Published: 01 Feb 2023, Last Modified: 13 Feb 2023Submitted to ICLR 2023Readers: Everyone
Keywords: Hierarchical Forecasting, Time Series Forecasting, Deep Probabilistic Models
TL;DR: A novel probabilistic neural model for calibrated and accurate probabilistic forecasting on datasets of varying hierarchical consistency.

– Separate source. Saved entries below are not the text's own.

-- ==== Sys2Proof/Machine/State.lean ====
section
/-! DEFINITION. Everything the manual gives the TQ-612 to hold, as plain data, block by block; the
queue of waiting commands; and the state right after a cold reset. -/

namespace Sys2Proof.Machine

/-! ## Ports and queues (Chapter 1) -/

/-- The pins the part reads (opening file, "Electrical summary"). -/
structure Pins where
  /-- The cold-reset pin is held asserted (R159). -/
  coldReset : Bool
  /-- The level of the eight node-address straps as last read (R3). -/
  straps : Byte
deriving DecidableEq, Repr

/-- A whole Carline frame without its start delimiter (section 12.1). The length byte of the header
is the number of payload bytes, and is not held a second time. -/
structure Frame where
  dest : Byte
  source : Byte
  cls : Byte
  seq : Byte
  flags : Byte
  payload : List Byte
  check : Word16
deriving DecidableEq, Repr

/-- The mode of a unit entry of the COMMAND frame (R144). -/
inductive CmdMode where
  | park
  | tilt
  | hold
deriving DecidableEq, Repr

/-- One unit entry of the COMMAND frame: a mode and an angle in cdeg (R144). -/
structure CmdEntry where
  mode : CmdMode
  angle : Int
deriving DecidableEq, Repr

/-- PARK with angle 0. -/
def CmdEntry.parked : CmdEntry := ⟨.park, 0⟩

/-- A COMMAND frame handed to the aft output arbiter, its transmission not yet begun: its header
sequence (R3), its command sequence and its twelve unit entries (R143). -/
structure CommandFrame where
  seq : Byte
  commandSeq : Word16
  entries : Vector CmdEntry 12
deriving DecidableEq, Repr

/-- The two transmitters, the two forwarding queues, the arbiter and the reply reservation
(R3, R10 to R13). -/
structure Ports where
  /-- The frame the aft transmitter is sending. -/
  aftTx : Option Frame
  /-- The frame the fore transmitter is sending. -/
  foreTx : Option Frame
  /-- The aft transmit sequence (R3). -/
  aftSeq : Byte
  /-- The fore transmit sequence (R3). -/
  foreSeq : Byte
  /-- The aft-bound queue, head first. -/
  aftQueue : List Frame
  /-- The fore-bound queue, head first. -/
  foreQueue : List Frame
  /-- The COMMAND frame waiting at the aft output arbiter (R11). -/
  waiting : Option CommandFrame
  /-- A reply reservation is held (R12). -/
  reservation : Bool
deriving DecidableEq, Repr

/-- The nine counters of R174, in its order. Each runs from 0 to 65535 and stays there. -/
structure Counters where
  foreCheck : Nat
  aftCheck : Nat
  seqGaps : Nat
  aftDrops : Nat
  foreDrops : Nat
  reportDrops : Nat
  requestDrops : Nat
  commandSkips : Nat
  capturesMissed : Nat
deriving DecidableEq, Repr

/-- The intake roles (R4). -/
inductive Role where
  | sensorP
  | sensorQ
  | odometry
  | markerReader
  | unitStatus
  | manager
deriving DecidableEq, Repr

/-- A non-empty entry of the intake table (section 1.3). -/
structure IntakeEntry where
  source : Byte
  cls : Byte
  role : Role
  forward : Bool
deriving DecidableEq, Repr

/-- One index of the intake table: the entry, or empty, and its sequence memory, or absent. -/
structure IntakeSlot where
  entry : Option IntakeEntry
  memory : Option Byte
deriving DecidableEq, Repr

/-! ## The line profile (section 9.6) -/

/-- The line profile, field by field in the order of section 9.6. -/
structure LineProfile where
  lineLength : Nat
  commandPeriod : Nat
  vOn : Nat
  hysteresis : Nat
  threshold : Nat
  heldLimit : Nat
  attentionTimeout : Nat
  holdCount : Nat
  failCount : Nat
  trackingLimit : Nat
  trackingCount : Nat
  captureLength : Nat
  reportDestination : Byte
deriving DecidableEq, Repr

/-! ## Odometry (Chapter 2) -/

/-- The odometry states (section 2.2). -/
inductive OdoState where
  | unset
  | tracking
  | lost
deriving DecidableEq, Repr

/-- The odometry record (section 2.2). A timeout is `none` while stopped, else the milliseconds it
was last started at. -/
structure Odometry where
  state : OdoState
  lastDistance : Distance
  remainder : Nat
  debt : Nat
  speed : Nat
  timeout : Option Nat
  uncertain : Bool
  recovery : Nat
deriving DecidableEq, Repr

/-! ## Sensor monitor (Chapter 3) -/

/-- The channel states (section 3.2). -/
inductive ChannelState where
  | absent
  | settling
  | good
deriving DecidableEq, Repr

/-- A lateral-acceleration sample: its stamp and its clamped value (R35). -/
structure Sample where
  stamp : Word16
  value : Int
deriving DecidableEq, Repr

/-- One channel record (section 3.2). -/
structure ChannelRecord where
  state : ChannelState
  settle : Nat
  latest : Option Sample
  paired : Bool
  timeout : Option Nat
deriving DecidableEq, Repr

/-- The pair states (section 3.4). -/
inductive PairState where
  | none
  | singleP
  | singleQ
  | dual
  | disagree
deriving DecidableEq, Repr

/-- A pair (p, q) (R42). -/
structure Pair where
  p : Int
  q : Int
deriving DecidableEq, Repr

/-- The sensor monitor: two channel records and the pair record (sections 3.2 and 3.4). -/
structure Sensor where
  chP : ChannelRecord
  chQ : ChannelRecord
  pairState : PairState
  window : List Pair
  disagreeRun : Nat
  agreeRun : Nat
deriving DecidableEq, Repr

/-! ## Curve history line (Chapter 4) -/

/-- The quality of a closed cell (R54). -/
inductive Quality where
  | dual
  | single
  | held
  | void
deriving DecidableEq, Repr

/-- The quality of a fused sample (R49). -/
inductive SampleQuality where
  | dual
  | single
deriving DecidableEq, Repr

/-- A cell record (R54). -/
structure CellRecord where
  cell : Int
  value : Int
  quality : Quality
  samples : Nat
deriving DecidableEq, Repr

/-- The VOID record of a cell (R62). -/
def CellRecord.void (cell : Int) : CellRecord := ⟨cell, 0, .void, 0⟩

/-- What a slot that is not listed holds: a record that reads VOID (R67). Its cell number, which the
manual does not give and nothing reads, is 0 (notes/assumptions/6.md). -/
def CellRecord.blank : CellRecord := CellRecord.void 0

/-- The cell store, slot by slot, in one canonical form: slots strictly rising, no entry equal to
what an unlisted slot holds. -/
abbrev Store := List (Nat × CellRecord)

/-- The open cell accumulator (R56). -/
structure Accumulator where
  sum : Int
  count : Nat
  worst : Option SampleQuality
deriving DecidableEq, Repr

/-- The emptied accumulator (R56). -/
def Accumulator.empty : Accumulator := ⟨0, 0, none⟩

/-- The history line (R53 to R59). -/
structure Line where
  inputCell : Nat
  clearMark : Nat
  acc : Accumulator
  heldRun : Nat
  store : Store
deriving DecidableEq, Repr

/-! ## Marker unit (Chapter 5) -/

/-- The authorities NONE < LIMITED < FULL (opening file). -/
inductive Authority where
  | none
  | limited
  | full
deriving DecidableEq, Repr

/-- The two banks of the route store (R93). -/
inductive Bank where
  | a
  | b
deriving DecidableEq, Repr

/-- The kinds of marker (section 5.2). -/
inductive MarkerKind where
  | track
  | sectionEnd
deriving DecidableEq, Repr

Abstract: Probabilistic hierarchical time-series forecasting is an important variant of time-series forecasting, where the goal is to model and forecast multivariate time-series that have hierarchical relations. Previous works all assume rigid consistency over the given hierarchies and do not adapt to real-world data that show deviation from this assumption. Moreover, recent state-of-art neural probabilistic methods also impose hierarchical relations on point predictions and samples of distribution. This does not account for full forecast distributions being coherent with the hierarchy and leads to poorly calibrated forecasts. We close both these gaps and propose PROFHIT, a probabilistic hierarchical forecasting model that jointly models forecast distributions over the entire hierarchy. PROFHIT (1) uses a flexible probabilistic Bayesian approach and (2) introduces soft distributional coherency regularization that enables end-to-end learning of the entire forecast distribution leveraging information from the underlying hierarchy. This enables robust and calibrated forecasts as well as adaptation to real-life data with varied hierarchical consistency. PROFHIT provides 41-88% better performance in accuracy and 23-33% better calibration over a wide range of dataset consistency. Furthermore, PROFHIT can robustly provide reliable forecasts even if up to 10% of input time-series data is missing, whereas other methods’ performance severely degrade by over 70%.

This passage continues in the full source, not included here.